At 9am on 15 June 2026, Epping Forest District Council stopped being able to decide its own major planning applications. Under section 62A of the Town and Country Planning Act, an authority that has more than 10% of its major decisions overturned at appeal can be designated by the government, after which applicants take those applications straight to the Planning Inspectorate. Epping crossed the threshold and was designated. It is in Essex, so it changes nothing on the ground in London. The principle is the part that travels: a council’s record at appeal is no longer a private matter between it and the inspector. It now carries a consequence the council can measure.
That is the backdrop against which a much quieter, London-specific clause starts to bite on 1 July. The §78c buffer designates nobody. It makes refusals in seven boroughs harder to sustain at appeal, the same currency Epping was just judged in.

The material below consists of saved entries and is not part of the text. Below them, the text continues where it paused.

/-- R159, R162, R167, R168, R170: bitwise results, sign-extended immediates, SEL by p7, MOVI of −1, MOVH into the top half-word. -/
theorem test_logic :
    res (.and false 8 13 18 false) 0xFF00 0x0FF0 0 = some 0x0F00 ∧ res (.or false 8 13 18 false) 0xFF00 0x0FF0 0 = some 0xFFF0 ∧
    res (.xor false 8 13 18 false) 0xFF00 0x0FF0 0 = some 0xF0F0 ∧ res (.andn false 8 13 18 false) 0xFF00 0x0FF0 0 = some 0xF000 ∧
    res (.addi false 8 13 0xFFF) 7 0 0 = some 6 ∧ res (.andi false 8 13 0x800) 0xFFFFFFFFFFFFFFFF 0 0 = some 0xFFFFFFFFFFFFF800 ∧
    res (.ori false 8 13 0xFFF) 0 0 0 = some 0xFFFFFFFFFFFFFFFF ∧ res (.xori false 8 13 0xFFF) 0 0 0 = some 0xFFFFFFFFFFFFFFFF ∧
    res (.lea false 8 13 18 false 3) 0x1000 5 0 = some 0x1028 ∧ res (.sel false 8 13 18 false 7) 1 2 0 = some 1 ∧
    res (.sel false 8 13 18 false 0) 1 2 0 = some 2 ∧ res (.movi false 8 0x3FFFF) 0 0 0 = some 0xFFFFFFFFFFFFFFFF ∧
    res (.movh false 8 3 0xBEEF) 0 0 1 = some 0xBEEF000000000001 := by decide

/-- R160, R163, R164, R169: a count of the width, a sign fill, a rotation of bytes, counts of bits, a field out and a field in. -/
theorem test_shifts_and_fields :
    res (.shl false 8 13 18 false 1) 0x0000000100000003 0x000000200000001F 0 = some 0x80000000 ∧
    res (.shr false 8 13 18 false 1 true) 0x80000000 40 0 = some 0xFFFFFFFF ∧ res (.rot false 8 13 18 false 3) 0x81 9 0 = some 0x03 ∧
    res (.shfi false 8 13 0 63) 1 0 0 = some 0x8000000000000000 ∧ res (.shfi false 8 13 1 63) 0x8000000000000000 0 0 = some 1 ∧
    res (.shfi false 8 13 2 63) 0x8000000000000000 0 0 = some 0xFFFFFFFFFFFFFFFF ∧ res (.shfi false 8 13 3 4) 0xF000000000000000 0 0 = some 0xF ∧
    res (.popc false 8 13 0) 0xFF 0 0 = some 8 ∧ res (.clz false 8 13 1) 1 0 0 = some 0x000000200000001F ∧
    res (.bfx false 8 13 18 false false) 0xABCD 0x0804 0 = some 0xBC ∧ res (.bfx false 8 13 18 false true) 0xABCD 0x0804 0 = some 0xFFFFFFFFFFFFFFBC ∧
    res (.bfi false 8 13 18 false) 0 0x0404 0xFFFF = some 0xFF0F := by decide

/-! ## Predicates, uniform registers and lanes -/

/-- Witnesses of ComparisonsAndVotes and UniformInstructions. -/
theorem wit_ComparisonsAndVotes_UniformInstructions : ∀ i ∈ [Instr.cmp false 1 13 18 false 1 1 false, .cmp false 7 13 18 true 3 3 true,
    .ucmp false 1 13 18 3 false, .vote false 1 13 2 3 0, .vote false 1 13 2 3 1, .vote false 1 13 2 3 2, .vote false 1 13 2 3 3,
    .uadd false 8 13 18 false false, .usub false 8 13 18 true true, .umul false 8 13 18 false false, .umin false 8 13 18 true,
    .umax false 8 13 18 false, .uaddi false 8 13 18, .ulea false 8 13 18 7, .uand false 8 13 18, .uor false 8 13 18, .uxor false 8 13 18,
    .ushf false 8 13 18 0, .ushf false 8 13 18 1, .ushf false 8 13 18 2, .ushf false 8 13 18 3, .umovi false 8 0 18, .umovi false 8 3 18,
    .rfal false 8 13, .xtow false 8 9 7 2 2 false], Safe.Issues i fAll (at_ i) := all_issue (by decide)

/-- R161, R173, R183: unsigned and signed orders, a uniform comparison, a vote of one lane. -/
theorem test_predicates :
    resP (.cmp false 1 13 18 false 0 2 false) 1 0xFFFFFFFFFFFFFFFF = some true ∧ resP (.cmp false 1 13 18 false 0 2 true) 1 0xFFFFFFFFFFFFFFFF = some false ∧
    seen (exec (.ucmp false 1 13 18 0 false) (w0 13 4 (w0 18 4 (at1 (.ucmp false 1 13 18 0 false))))) (fun t => (t.grp 0 0).pr 1 0) = some true ∧
    resP (.vote false 1 13 0 0 3) 1 0 = some true := by decide

/-- R171–R176: 64-bit uniform results; UMOVI with H = 0 zeroes the rest; USHF by 64 gives 0; XTOW sign-extends an element of another lane. -/
theorem test_uniform :
    resW (.uadd false 8 13 18 true true) 0x7FFFFFFFFFFFFFFF 1 = some 0x7FFFFFFFFFFFFFFF ∧ resW (.usub false 8 13 18 false false) 1 2 = some 0xFFFFFFFFFFFFFFFF ∧
    resW (.umul false 8 13 18 false false) 3 5 = some 15 ∧ resW (.umin false 8 13 18 true) 0xFFFFFFFFFFFFFFFF 1 = some 0xFFFFFFFFFFFFFFFF ∧
    resW (.umax false 8 13 18 true) 0xFFFFFFFFFFFFFFFF 1 = some 1 ∧ resW (.uaddi false 8 13 0xFFF) 1 0 = some 0 ∧ resW (.ulea false 8 13 18 1) 10 3 = some 16 ∧
    resW (.uand false 8 13 18) 12 10 = some 8 ∧ resW (.uor false 8 13 18) 12 10 = some 14 ∧ resW (.uxor false 8 13 18) 12 10 = some 6 ∧
    resW (.ushf false 8 13 18 0) 1 64 = some 0 ∧ resW (.ushf false 8 13 18 3) 1 65 = some 2 ∧ resW (.umovi false 8 0 18) 0 0 = some 18 ∧
    resW (.umovi false 8 1 18) 0 0 = some 0x120000 ∧
    seen (exec (.rfal false 8 13) (x0 13 77 (at1 (.rfal false 8 13)))) (fun t => ((t.grp 0 0).wr 8).toNat) = some 77 ∧
    seen (exec (.xtow false 8 9 7 2 2 true) (onG (fun g => g.setX 7 9 0x0000800000000000) (at_ (.xtow false 8 9 7 2 2 true))))
      (fun t => ((t.grp 0 0).wr 8).toNat) = some 0xFFFFFFFFFFFF8000 ∧
    seen (exec (.wtox false 8 13) (w0 13 9 (at1 (.wtox false 8 13)))) (fun t => ((t.grp 0 0).xr 0 8).toNat) = some 9 := by decide

/-- Witnesses of CrossLaneResults and ElementMoves. -/
theorem wit_CrossLaneResults_ElementMoves : ∀ i ∈ [Instr.lget false 8 13 18 0 1 0, .lget false 8 13 18 1 1 1, .lget false 8 13 31 7 3 2,
    .lget false 8 13 0 7 3 3, .lshf false 8 13 18 0, .lshf false 8 13 31 1, .lshf false 8 13 1 2, .lshf false 8 13 18 3, .lred false 8 13 false 3 0,
    .lred false 8 13 true 0 1, .lred false 8 13 true 3 2, .lred false 8 13 false 0 3, .lscan false 8 13 false false 1 0, .lscan false 8 13 true true 1 1,
    .lscan false 8 13 true false 1 2, .lscan false 8 13 true false 1 3, .sprm false 8 13 7 3 0, .sprm false 8 13 0 3 1, .sprm false 8 13 3 2 2,
    .sprm false 8 13 0 1 3, .pack false 8 13 false 3 0, .pack false 8 13 true 1 1, .pack false 8 13 true 2 2, .unpk false 8 13 false 3 1,
    .unpk false 8 13 true 1 0], Safe.Issues i fAll (at_ i) := all_issue (by decide)

/-- Lane 5's x8 after an instruction of lanes 0–7, x13 of every lane being 100 plus its number. -/
def lane5 (i : Instr) : Option Nat := seen (exec i ({ xs 13 (fun l => 100 + l) (at_ i) with focus := some { team := 0, grp := 0, lanes := 0xFF } })) fun t => ((t.grp 0 0).xr 5 8).toNat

In the seven days to 22 May, two well-resourced developers had London riverside towers refused. Berkeley’s 867-home Aylesham Centre in Peckham, refused on appeal on 19 May. Rockwell’s 28-storey Glassmill scheme on Battersea Bridge Road in Wandsworth, dismissed by the inspector a few days earlier. Both refusals leaned on heritage and townscape. Both schemes were going to put net new homes on the ground in a London the Mayor has, in writing, admitted is failing on its housing targets. Berkeley has said it is considering a judicial review.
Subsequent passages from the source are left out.